Engineering Contradictions & Design Principles
Engineering Contradiction Analysis
1Measurement precision
If color reproduction is performed without race-specific adjustment, then device complexity is reduced, but color accuracy for skin tones across different races deteriorates
Solution Approach 1:
The system pre-stores multiple preferred skin color information sets corresponding to different races in a storage unit before actual image processing. This preliminary preparation allows the system to quickly retrieve and apply appropriate color corrections without complex real-time calculations, thereby improving skin color accuracy while maintaining relatively simple device complexity.
Solution Approach 2:
The system changes color parameters (chromaticity coordinates Cb and Cr) based on detected race characteristics. By adjusting these specific color parameters according to race-specific preferred skin color information, the system achieves accurate skin tone reproduction across different races without requiring complete redesign of the color processing system.

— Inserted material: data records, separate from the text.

-- ==== Sys2Proof/Laws/State.lean ====
section
/-! SUPPORT. One lemma per field of State per update, and what each instruction and each step comes to. -/

namespace Sys2Proof.Machine

@[simp] theorem State.reset_encRes : State.reset.encRes = none := rfl
@[simp] theorem State.reset_decRes : State.reset.decRes = none := rfl
@[simp] theorem State.reset_port : State.reset.port = [] := rfl

@[simp] theorem State.writeEnc_encRes (s : State) (r : ResWord) : (s.writeEnc r).encRes = some r := rfl
@[simp] theorem State.writeEnc_decRes (s : State) (r : ResWord) : (s.writeEnc r).decRes = s.decRes := rfl
@[simp] theorem State.writeEnc_port (s : State) (r : ResWord) : (s.writeEnc r).port = s.port := rfl

@[simp] theorem State.writeDec_encRes (s : State) (r : ResWord) : (s.writeDec r).encRes = s.encRes := rfl
@[simp] theorem State.writeDec_decRes (s : State) (r : ResWord) : (s.writeDec r).decRes = some r := rfl
@[simp] theorem State.writeDec_port (s : State) (r : ResWord) : (s.writeDec r).port = s.port := rfl

@[simp] theorem State.withPort_encRes (s : State) (p : List Input) : (s.withPort p).encRes = s.encRes := rfl
@[simp] theorem State.withPort_decRes (s : State) (p : List Input) : (s.withPort p).decRes = s.decRes := rfl
@[simp] theorem State.withPort_port (s : State) (p : List Input) : (s.withPort p).port = p := rfl

@[simp] theorem State.assertReset_encRes (s : State) : s.assertReset.encRes = none := rfl
@[simp] theorem State.assertReset_decRes (s : State) : s.assertReset.decRes = none := rfl
@[simp] theorem State.assertReset_port (s : State) : s.assertReset.port = s.port := rfl

@[simp] theorem State.withFetchWord_encRes (s : State) (n w : Nat) : (s.withFetchWord n w).encRes = s.encRes := rfl
@[simp] theorem State.withFetchWord_decRes (s : State) (n w : Nat) : (s.withFetchWord n w).decRes = s.decRes := rfl
@[simp] theorem State.withFetchWord_port (s : State) (n w : Nat) :
    (s.withFetchWord n w).port = .present (tableCode n w) :: s.port := rfl

@[simp] theorem exec_vliEnc (ign : BitVec 4) (value : Word) (s : State) :
    exec (.vliEnc ign value) s = .next (s.writeEnc (encodeResult value)) := rfl
@[simp] theorem exec_vliDec (avail : BitVec 4) (win : Word) (s : State) :
    exec (.vliDec avail win) s = .next (s.writeDec (decodeResult win avail)) := rfl
@[simp] theorem exec_vli1 (v : BitVec 6) (s : State) :
    exec (.vli1 v) s = .next (decodeForm (wireBytes1 v) s) := rfl
@[simp] theorem exec_vli2 (v : BitVec 14) (s : State) :
    exec (.vli2 v) s = .next (decodeForm (wireBytes2 v) s) := rfl
@[simp] theorem exec_vli4 (v : BitVec 30) (s : State) :
    exec (.vli4 v) s = .next (decodeForm (wireBytes4 v) s) := rfl
@[simp] theorem exec_vli8 (v : BitVec 62) (s : State) :
    exec (.vli8 v) s = .next (decodeForm (wireBytes8 v) s) := rfl

/-- All an instruction can do: write one result register, with a result of that register's unit. -/
theorem exec_cases {i : Instr} {s t : State} (h : exec i s = .next t) :
    (∃ value, t = s.writeEnc (encodeResult value)) ∨ ∃ win avail, t = s.writeDec (decodeResult win avail) := by
  cases i with
  | vliEnc _ value => exact .inl ⟨value, (Host.Outcome.next.inj h).symm⟩
  | vliDec avail win => exact .inr ⟨win, avail, (Host.Outcome.next.inj h).symm⟩
  | vli1 v => exact .inr ⟨_, _, (Host.Outcome.next.inj h).symm⟩
  | vli2 v => exact .inr ⟨_, _, (Host.Outcome.next.inj h).symm⟩
  | vli4 v => exact .inr ⟨_, _, (Host.Outcome.next.inj h).symm⟩
  | vli8 v => exact .inr ⟨_, _, (Host.Outcome.next.inj h).symm⟩

theorem step_empty {s : State} (h : s.port = []) : step s = .next s := by
  simp only [step, h]
theorem step_idle {s : State} {rest : List Input} (h : s.port = .idle :: rest) :
    step s = .next (s.withPort rest) := by
  simp only [step, h]
theorem step_reset {s : State} {rest : List Input} (h : s.port = .reset :: rest) :
    step s = .next (s.withPort rest).assertReset := by
  simp only [step, h]
theorem step_present {s : State} {c : Code} {rest : List Input} (h : s.port = .present c :: rest) :
    step s = exec (fetch c) (s.withPort rest) := by
  simp only [step, h]

/-- All a step can do: nothing presented, reset, or the instruction presented. -/
theorem step_cases {s t : State} (h : step s = .next t) :
    (s.port = [] ∧ t = s) ∨ (∃ rest, s.port = .idle :: rest ∧ t = s.withPort rest) ∨
    (∃ rest, s.port = .reset :: rest ∧ t = (s.withPort rest).assertReset) ∨
    ∃ c rest, s.port = .present c :: rest ∧ exec (fetch c) (s.withPort rest) = .next t := by
  match hp : s.port with
  | [] => rw [step_empty hp] at h; exact .inl ⟨rfl, (Host.Outcome.next.inj h).symm⟩
  | .idle :: rest => rw [step_idle hp] at h; exact .inr (.inl ⟨rest, rfl, (Host.Outcome.next.inj h).symm⟩)
  | .reset :: rest =>
    rw [step_reset hp] at h; exact .inr (.inr (.inl ⟨rest, rfl, (Host.Outcome.next.inj h).symm⟩))
  | .present c :: rest => rw [step_present hp] at h; exact .inr (.inr (.inr ⟨c, rest, rfl, h⟩))

end Sys2Proof.Machine
end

2Adaptability or versatility
If multiple preferred skin color information per race is stored, then adaptability to different skin tones within races is improved, but loss of information increases due to larger data storage requirements
Solution Approach 1:
The system stores multiple preferred skin color information sets specifically for dark-skin toned races, while storing fewer sets for light-skin toned races. This local differentiation optimizes storage efficiency by allocating more color variations to races with greater skin tone diversity, thereby improving adaptability where needed while minimizing unnecessary data storage for races with narrower skin tone ranges.
3Measurement precision
If race determination is performed using Euclidean distance calculation, then measurement precision of race classification is improved, but device complexity increases due to additional computational requirements
Solution Approach 1:
The system replaces complex machine learning or neural network-based race detection algorithms with a simpler Euclidean distance calculation method in chromaticity space. This substitution maintains sufficient race detection accuracy while significantly reducing computational complexity and processing requirements, making the system more practical for real-world deployment.
Data Source
AI summary
A color conversion method includes determining a race by recognizing a skin region in an input image, selecting a preferred skin color to apply to the skin region based on a plurality of preferred skin color information preset per race, and correcting a color of the skin region using the selected preferred skin color. Additionally, a color conversation apparatus includes a control unit to determine a race by recognizing a skin region in an input image input, and to select a preferred skin color to apply to the skin region, based on the plurality of the preferred skin color information stored in a storage unit, and a compensation unit to correct a color of the skin region using the preferred skin color selected by the control unit. Hence, the skin color per race can be adequately converted to the color which can satisfy the user.